Directions
Check every line below for the word "wake" and copy each one that has it.

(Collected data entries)
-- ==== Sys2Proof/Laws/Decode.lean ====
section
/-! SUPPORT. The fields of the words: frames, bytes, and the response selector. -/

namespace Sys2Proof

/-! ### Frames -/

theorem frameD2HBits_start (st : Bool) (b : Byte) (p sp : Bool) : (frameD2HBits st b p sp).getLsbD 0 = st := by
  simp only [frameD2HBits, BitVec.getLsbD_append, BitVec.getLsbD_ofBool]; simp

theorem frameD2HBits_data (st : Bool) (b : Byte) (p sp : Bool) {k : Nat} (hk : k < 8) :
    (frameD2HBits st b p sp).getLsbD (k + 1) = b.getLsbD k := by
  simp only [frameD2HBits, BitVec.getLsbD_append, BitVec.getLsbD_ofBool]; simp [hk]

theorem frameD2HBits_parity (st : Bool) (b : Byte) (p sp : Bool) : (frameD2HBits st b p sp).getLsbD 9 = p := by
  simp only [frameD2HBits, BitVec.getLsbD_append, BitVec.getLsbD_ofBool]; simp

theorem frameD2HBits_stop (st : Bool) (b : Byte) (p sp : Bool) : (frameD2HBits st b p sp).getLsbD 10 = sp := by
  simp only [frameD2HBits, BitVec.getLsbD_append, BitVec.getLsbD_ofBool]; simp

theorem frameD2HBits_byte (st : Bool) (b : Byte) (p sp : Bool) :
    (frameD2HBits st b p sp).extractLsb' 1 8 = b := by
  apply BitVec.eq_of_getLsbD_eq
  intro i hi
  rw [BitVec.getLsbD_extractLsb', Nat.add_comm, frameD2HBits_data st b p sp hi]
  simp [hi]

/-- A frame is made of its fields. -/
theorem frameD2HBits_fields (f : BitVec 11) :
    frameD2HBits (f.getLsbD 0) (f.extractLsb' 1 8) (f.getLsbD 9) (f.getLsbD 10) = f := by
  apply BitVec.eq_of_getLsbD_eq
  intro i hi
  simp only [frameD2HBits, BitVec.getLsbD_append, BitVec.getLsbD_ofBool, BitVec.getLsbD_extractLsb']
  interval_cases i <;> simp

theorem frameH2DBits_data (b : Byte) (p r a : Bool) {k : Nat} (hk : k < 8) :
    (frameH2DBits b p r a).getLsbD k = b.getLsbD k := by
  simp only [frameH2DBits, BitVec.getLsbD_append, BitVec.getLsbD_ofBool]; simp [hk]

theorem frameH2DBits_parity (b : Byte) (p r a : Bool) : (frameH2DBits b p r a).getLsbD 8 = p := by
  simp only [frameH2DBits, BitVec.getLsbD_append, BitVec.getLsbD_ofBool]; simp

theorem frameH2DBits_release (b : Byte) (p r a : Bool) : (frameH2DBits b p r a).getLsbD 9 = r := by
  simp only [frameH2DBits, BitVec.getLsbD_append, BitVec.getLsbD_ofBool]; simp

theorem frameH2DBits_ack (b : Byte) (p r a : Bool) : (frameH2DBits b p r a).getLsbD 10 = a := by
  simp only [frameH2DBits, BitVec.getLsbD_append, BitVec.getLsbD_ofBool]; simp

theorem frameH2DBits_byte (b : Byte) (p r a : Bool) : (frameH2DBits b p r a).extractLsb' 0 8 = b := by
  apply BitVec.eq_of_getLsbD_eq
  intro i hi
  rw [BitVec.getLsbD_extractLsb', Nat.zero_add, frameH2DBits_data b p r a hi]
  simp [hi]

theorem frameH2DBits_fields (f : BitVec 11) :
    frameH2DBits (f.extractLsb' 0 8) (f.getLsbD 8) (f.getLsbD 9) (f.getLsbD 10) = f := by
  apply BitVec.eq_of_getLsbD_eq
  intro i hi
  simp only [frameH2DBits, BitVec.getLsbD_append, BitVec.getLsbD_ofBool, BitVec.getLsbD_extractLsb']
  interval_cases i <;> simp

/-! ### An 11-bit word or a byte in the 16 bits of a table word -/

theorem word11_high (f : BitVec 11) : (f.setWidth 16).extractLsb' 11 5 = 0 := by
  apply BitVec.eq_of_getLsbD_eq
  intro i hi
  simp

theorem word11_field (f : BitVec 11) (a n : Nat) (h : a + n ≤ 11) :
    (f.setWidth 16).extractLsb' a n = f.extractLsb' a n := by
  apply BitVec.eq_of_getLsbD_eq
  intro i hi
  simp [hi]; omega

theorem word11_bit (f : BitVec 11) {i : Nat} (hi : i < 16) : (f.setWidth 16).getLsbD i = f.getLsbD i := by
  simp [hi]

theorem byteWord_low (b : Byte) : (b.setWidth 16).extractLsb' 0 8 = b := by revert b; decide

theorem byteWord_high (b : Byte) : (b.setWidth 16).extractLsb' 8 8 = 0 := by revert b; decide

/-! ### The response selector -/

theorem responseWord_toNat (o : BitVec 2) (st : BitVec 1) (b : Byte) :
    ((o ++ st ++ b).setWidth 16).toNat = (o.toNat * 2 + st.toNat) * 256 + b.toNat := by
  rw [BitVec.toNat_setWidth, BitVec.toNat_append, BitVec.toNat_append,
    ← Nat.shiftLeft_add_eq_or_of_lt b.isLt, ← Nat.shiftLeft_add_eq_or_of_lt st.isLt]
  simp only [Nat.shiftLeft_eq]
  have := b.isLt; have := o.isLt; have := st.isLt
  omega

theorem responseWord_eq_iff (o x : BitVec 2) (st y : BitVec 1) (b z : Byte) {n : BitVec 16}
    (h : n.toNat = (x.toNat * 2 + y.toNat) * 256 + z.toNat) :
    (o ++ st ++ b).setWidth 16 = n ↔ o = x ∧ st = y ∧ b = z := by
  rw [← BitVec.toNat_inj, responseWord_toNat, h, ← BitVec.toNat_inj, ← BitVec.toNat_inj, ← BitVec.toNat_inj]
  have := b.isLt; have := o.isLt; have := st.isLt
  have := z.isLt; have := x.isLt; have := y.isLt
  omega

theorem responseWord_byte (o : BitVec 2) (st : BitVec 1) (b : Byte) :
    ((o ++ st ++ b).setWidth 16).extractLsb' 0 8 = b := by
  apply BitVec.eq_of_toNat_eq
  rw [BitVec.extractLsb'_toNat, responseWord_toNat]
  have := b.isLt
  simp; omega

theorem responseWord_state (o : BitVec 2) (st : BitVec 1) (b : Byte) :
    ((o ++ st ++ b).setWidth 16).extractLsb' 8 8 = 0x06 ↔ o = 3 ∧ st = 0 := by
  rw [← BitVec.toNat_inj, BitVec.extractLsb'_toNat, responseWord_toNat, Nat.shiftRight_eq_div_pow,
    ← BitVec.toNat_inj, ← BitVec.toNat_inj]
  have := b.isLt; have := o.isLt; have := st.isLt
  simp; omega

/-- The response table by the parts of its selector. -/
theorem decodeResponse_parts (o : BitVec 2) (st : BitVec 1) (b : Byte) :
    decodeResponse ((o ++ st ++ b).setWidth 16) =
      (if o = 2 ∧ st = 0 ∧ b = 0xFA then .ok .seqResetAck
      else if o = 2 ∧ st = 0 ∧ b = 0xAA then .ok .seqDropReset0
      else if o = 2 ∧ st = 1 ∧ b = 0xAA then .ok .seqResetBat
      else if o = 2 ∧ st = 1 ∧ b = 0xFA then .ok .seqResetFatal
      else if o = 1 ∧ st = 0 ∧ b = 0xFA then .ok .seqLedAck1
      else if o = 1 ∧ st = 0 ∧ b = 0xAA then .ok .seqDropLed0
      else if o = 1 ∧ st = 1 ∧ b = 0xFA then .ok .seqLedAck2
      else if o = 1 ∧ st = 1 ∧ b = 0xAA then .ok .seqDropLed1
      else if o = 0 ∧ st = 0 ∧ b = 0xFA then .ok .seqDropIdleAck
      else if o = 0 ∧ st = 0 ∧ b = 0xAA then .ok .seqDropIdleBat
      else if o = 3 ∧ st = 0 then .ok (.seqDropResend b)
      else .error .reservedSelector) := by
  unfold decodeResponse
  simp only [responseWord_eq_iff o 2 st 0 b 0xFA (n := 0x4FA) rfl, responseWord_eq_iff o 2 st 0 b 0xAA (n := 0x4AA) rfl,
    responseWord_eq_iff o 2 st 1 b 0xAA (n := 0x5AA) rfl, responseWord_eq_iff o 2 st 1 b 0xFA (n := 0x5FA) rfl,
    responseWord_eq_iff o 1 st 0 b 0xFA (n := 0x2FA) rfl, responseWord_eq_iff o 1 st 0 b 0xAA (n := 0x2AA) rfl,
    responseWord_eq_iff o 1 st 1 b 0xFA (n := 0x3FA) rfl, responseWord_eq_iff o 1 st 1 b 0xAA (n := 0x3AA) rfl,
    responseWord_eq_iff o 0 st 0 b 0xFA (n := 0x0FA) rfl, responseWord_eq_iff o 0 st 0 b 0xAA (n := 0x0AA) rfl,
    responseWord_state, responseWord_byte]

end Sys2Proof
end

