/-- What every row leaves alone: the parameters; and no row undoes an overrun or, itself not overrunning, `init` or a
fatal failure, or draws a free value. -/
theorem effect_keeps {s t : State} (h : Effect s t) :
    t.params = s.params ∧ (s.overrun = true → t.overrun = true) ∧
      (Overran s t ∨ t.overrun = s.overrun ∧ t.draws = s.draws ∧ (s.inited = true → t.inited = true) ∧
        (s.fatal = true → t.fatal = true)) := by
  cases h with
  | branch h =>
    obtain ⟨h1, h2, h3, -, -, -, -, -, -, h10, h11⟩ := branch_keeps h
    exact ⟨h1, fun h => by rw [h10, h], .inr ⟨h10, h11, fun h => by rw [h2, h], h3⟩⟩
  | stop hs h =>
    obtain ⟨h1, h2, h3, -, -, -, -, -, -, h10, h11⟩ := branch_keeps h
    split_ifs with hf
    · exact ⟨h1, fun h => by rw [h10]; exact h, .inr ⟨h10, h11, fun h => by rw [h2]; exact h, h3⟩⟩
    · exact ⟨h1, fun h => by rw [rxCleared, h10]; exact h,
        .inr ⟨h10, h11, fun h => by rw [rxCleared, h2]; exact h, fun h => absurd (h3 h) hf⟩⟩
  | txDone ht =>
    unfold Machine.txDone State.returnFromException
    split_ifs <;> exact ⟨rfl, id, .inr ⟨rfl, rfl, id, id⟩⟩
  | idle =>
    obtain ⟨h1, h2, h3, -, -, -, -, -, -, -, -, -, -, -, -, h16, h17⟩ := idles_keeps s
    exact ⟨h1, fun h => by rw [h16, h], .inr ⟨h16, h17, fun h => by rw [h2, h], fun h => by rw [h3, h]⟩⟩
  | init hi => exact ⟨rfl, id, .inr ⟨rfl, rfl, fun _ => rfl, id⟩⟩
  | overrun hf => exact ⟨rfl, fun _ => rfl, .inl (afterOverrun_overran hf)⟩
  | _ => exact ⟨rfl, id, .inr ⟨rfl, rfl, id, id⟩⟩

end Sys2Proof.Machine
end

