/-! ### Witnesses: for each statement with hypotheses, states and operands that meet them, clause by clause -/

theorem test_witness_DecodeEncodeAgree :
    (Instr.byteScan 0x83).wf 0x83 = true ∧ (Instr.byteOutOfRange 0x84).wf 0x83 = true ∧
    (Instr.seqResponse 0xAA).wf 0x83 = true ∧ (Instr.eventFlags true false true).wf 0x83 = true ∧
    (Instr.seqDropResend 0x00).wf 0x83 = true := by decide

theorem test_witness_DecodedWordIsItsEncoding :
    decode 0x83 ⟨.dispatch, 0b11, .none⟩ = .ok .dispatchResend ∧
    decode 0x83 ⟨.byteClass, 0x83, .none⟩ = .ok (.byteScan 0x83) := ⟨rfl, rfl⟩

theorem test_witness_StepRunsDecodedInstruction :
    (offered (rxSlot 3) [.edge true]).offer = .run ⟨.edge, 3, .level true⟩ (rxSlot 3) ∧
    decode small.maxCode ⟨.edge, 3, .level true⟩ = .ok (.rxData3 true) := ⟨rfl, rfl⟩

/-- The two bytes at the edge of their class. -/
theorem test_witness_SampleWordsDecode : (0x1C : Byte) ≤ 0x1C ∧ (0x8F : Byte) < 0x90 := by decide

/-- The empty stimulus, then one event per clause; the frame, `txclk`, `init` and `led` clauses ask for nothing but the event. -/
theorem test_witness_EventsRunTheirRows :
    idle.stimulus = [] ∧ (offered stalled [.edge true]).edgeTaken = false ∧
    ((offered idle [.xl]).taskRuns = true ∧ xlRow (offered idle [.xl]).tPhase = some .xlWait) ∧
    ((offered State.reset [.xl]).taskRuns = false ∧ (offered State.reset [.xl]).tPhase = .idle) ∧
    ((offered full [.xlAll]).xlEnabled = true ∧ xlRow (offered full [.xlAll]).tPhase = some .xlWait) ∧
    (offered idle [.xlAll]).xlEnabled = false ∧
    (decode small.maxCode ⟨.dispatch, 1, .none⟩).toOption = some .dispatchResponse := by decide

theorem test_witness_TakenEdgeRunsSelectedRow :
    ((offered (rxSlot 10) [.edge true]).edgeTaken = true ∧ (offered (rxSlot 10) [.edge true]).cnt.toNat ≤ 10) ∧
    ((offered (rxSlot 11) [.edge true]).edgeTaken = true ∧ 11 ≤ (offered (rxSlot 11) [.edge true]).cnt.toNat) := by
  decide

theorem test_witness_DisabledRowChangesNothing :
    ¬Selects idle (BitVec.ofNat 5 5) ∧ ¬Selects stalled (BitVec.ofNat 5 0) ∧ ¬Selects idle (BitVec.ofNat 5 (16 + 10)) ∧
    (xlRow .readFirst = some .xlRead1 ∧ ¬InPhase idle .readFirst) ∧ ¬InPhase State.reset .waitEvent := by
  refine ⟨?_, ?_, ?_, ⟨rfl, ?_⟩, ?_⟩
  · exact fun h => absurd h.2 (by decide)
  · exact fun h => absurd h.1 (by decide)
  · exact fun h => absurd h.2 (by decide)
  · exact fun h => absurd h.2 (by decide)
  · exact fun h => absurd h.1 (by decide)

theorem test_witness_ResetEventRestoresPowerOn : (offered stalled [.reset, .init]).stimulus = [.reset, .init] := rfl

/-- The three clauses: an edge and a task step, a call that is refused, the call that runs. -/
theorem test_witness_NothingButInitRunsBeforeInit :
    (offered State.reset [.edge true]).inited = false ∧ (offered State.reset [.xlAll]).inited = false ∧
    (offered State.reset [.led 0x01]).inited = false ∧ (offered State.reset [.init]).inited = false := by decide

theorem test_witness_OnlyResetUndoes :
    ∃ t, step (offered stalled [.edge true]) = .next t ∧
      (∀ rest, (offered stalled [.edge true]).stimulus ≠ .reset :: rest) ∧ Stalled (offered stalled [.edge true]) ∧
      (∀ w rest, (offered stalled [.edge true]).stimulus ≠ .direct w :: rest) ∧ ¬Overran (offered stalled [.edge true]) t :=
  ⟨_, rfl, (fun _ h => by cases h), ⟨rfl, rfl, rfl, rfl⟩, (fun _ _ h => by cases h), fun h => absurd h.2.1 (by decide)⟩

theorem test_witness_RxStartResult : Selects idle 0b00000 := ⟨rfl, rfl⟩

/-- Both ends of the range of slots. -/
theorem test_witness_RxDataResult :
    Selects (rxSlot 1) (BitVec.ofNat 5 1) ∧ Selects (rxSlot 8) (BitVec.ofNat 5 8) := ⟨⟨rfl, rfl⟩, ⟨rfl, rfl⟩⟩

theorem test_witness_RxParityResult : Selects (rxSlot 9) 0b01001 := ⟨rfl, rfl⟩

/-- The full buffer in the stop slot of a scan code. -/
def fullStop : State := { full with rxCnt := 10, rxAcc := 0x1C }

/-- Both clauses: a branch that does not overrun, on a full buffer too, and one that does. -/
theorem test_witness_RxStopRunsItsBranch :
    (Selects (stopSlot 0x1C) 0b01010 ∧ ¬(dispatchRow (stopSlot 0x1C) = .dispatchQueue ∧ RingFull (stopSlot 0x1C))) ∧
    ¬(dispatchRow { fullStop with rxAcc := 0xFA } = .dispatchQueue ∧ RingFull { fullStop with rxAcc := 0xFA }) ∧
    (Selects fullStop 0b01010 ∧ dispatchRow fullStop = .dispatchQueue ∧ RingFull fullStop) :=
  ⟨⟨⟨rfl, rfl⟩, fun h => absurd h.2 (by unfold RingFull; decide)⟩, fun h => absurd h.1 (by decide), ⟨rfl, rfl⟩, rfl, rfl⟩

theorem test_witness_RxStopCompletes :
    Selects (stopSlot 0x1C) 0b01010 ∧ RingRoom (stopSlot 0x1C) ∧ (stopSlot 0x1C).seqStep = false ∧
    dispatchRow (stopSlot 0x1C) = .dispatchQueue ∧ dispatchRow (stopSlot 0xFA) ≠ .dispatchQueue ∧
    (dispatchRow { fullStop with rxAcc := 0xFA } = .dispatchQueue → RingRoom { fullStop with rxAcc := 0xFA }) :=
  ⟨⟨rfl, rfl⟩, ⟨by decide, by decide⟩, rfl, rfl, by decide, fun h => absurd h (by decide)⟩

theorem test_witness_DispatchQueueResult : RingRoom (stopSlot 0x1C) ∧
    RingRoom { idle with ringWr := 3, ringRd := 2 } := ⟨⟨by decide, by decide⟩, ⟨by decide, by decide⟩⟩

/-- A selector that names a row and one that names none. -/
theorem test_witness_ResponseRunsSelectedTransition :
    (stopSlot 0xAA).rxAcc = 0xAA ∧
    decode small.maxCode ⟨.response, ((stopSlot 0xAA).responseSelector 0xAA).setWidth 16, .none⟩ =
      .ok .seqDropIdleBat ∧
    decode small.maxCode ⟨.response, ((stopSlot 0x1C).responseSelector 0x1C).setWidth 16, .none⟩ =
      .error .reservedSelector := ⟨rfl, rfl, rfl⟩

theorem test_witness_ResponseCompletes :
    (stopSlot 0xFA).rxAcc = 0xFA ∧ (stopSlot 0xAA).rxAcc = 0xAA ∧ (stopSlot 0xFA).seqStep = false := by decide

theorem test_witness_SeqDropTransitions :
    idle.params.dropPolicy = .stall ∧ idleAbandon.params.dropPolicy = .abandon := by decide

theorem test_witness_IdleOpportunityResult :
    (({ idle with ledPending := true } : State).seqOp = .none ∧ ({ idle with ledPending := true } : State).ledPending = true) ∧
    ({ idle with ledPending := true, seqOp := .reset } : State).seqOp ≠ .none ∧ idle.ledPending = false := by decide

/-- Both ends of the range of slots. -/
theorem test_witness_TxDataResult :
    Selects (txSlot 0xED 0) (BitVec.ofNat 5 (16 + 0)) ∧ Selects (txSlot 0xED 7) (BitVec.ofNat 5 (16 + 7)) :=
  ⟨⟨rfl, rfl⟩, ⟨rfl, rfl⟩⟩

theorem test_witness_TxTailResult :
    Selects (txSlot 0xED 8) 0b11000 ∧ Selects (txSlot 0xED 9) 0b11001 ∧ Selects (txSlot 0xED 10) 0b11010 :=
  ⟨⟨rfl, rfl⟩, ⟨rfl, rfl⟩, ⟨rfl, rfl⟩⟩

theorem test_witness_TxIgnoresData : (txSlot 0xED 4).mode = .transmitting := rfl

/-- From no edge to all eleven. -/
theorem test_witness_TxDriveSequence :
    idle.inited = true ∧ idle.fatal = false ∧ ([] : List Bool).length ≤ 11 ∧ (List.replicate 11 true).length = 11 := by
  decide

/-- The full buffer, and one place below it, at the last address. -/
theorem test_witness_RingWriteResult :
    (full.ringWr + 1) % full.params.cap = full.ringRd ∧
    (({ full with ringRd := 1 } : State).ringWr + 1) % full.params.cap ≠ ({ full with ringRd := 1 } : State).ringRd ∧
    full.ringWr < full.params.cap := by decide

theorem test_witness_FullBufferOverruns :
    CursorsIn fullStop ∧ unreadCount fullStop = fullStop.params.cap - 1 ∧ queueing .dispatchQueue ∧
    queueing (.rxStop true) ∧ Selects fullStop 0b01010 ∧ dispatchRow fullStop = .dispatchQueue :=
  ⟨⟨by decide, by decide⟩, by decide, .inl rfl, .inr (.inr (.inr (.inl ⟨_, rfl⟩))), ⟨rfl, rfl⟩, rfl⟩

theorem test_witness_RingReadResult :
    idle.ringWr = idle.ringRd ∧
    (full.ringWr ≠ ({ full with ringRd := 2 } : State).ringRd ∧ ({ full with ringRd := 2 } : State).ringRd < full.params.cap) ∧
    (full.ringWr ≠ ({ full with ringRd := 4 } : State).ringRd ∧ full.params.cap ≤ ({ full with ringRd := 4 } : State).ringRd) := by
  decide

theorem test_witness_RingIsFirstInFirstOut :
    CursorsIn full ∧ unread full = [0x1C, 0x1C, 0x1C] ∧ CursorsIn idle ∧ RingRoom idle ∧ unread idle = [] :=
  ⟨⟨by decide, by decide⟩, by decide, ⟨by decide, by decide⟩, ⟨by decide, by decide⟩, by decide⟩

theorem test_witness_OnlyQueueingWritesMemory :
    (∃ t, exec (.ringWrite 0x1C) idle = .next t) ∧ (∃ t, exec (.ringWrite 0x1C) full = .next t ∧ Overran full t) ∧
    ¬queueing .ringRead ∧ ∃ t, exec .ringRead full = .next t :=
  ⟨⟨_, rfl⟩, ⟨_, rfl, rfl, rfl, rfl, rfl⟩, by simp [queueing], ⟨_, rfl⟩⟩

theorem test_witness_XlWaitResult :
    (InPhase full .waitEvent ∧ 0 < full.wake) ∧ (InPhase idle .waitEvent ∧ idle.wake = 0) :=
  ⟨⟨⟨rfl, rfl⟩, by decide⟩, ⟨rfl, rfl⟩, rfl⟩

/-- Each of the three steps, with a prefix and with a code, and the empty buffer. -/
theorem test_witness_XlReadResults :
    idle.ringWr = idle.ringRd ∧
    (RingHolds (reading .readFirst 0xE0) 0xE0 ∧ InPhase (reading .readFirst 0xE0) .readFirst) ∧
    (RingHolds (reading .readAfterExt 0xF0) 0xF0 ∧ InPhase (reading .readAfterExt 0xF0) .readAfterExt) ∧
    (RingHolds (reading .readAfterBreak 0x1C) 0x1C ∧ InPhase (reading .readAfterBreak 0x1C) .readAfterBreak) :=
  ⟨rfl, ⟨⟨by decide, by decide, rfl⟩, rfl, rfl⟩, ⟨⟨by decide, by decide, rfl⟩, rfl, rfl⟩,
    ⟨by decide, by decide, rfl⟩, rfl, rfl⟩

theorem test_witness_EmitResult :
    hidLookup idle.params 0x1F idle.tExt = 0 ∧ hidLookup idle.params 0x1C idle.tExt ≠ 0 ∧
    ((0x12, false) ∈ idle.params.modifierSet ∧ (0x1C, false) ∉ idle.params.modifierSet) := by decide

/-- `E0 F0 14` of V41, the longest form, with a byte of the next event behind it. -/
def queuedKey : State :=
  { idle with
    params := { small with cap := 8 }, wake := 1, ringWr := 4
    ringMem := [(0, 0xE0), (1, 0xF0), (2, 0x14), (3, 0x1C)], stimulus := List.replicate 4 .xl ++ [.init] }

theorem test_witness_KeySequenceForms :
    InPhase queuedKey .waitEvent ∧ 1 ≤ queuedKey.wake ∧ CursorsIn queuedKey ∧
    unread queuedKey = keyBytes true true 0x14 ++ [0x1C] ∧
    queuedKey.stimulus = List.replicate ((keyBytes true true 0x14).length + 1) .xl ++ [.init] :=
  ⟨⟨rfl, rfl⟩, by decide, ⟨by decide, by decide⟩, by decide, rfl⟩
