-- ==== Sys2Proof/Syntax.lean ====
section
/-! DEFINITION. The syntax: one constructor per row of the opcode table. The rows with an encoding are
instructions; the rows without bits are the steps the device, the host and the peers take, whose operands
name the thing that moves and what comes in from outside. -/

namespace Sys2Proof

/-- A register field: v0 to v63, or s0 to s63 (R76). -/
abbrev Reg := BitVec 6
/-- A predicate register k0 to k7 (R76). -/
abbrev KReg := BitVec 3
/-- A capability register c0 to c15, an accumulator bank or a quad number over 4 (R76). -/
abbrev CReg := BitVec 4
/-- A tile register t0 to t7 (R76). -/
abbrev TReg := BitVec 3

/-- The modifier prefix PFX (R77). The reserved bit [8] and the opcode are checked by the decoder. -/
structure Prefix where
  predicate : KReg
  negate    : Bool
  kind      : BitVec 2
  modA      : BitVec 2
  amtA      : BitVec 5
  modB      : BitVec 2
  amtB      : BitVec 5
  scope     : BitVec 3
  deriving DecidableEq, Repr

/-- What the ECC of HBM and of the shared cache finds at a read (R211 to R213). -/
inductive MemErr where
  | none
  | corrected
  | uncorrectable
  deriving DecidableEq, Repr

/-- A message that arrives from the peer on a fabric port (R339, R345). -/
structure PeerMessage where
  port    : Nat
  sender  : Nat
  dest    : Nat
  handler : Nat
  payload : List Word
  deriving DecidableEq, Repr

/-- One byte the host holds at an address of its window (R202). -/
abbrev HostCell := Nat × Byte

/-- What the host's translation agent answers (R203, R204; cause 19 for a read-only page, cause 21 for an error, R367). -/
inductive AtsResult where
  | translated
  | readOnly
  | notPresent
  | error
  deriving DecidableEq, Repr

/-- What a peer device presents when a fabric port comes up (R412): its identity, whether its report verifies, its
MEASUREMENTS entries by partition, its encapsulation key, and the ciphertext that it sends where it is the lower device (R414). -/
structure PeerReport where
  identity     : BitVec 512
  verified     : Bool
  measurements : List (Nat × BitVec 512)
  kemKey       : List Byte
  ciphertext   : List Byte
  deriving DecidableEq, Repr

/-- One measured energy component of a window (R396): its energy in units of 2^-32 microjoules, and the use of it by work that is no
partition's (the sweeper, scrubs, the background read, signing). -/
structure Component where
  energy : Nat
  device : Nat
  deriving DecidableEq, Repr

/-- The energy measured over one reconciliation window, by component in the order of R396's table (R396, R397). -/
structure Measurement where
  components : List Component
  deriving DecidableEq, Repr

The completed task
    (InPhase full .waitEvent ∧ 0 < full.wake) ∧ (InPhase idle .waitEvent ∧ idle.wake = 0) :=
    params := { small with cap := 8 }, wake := 1, ringWr := 4
    InPhase queuedKey .waitEvent ∧ 1 ≤ queuedKey.wake ∧ CursorsIn queuedKey ∧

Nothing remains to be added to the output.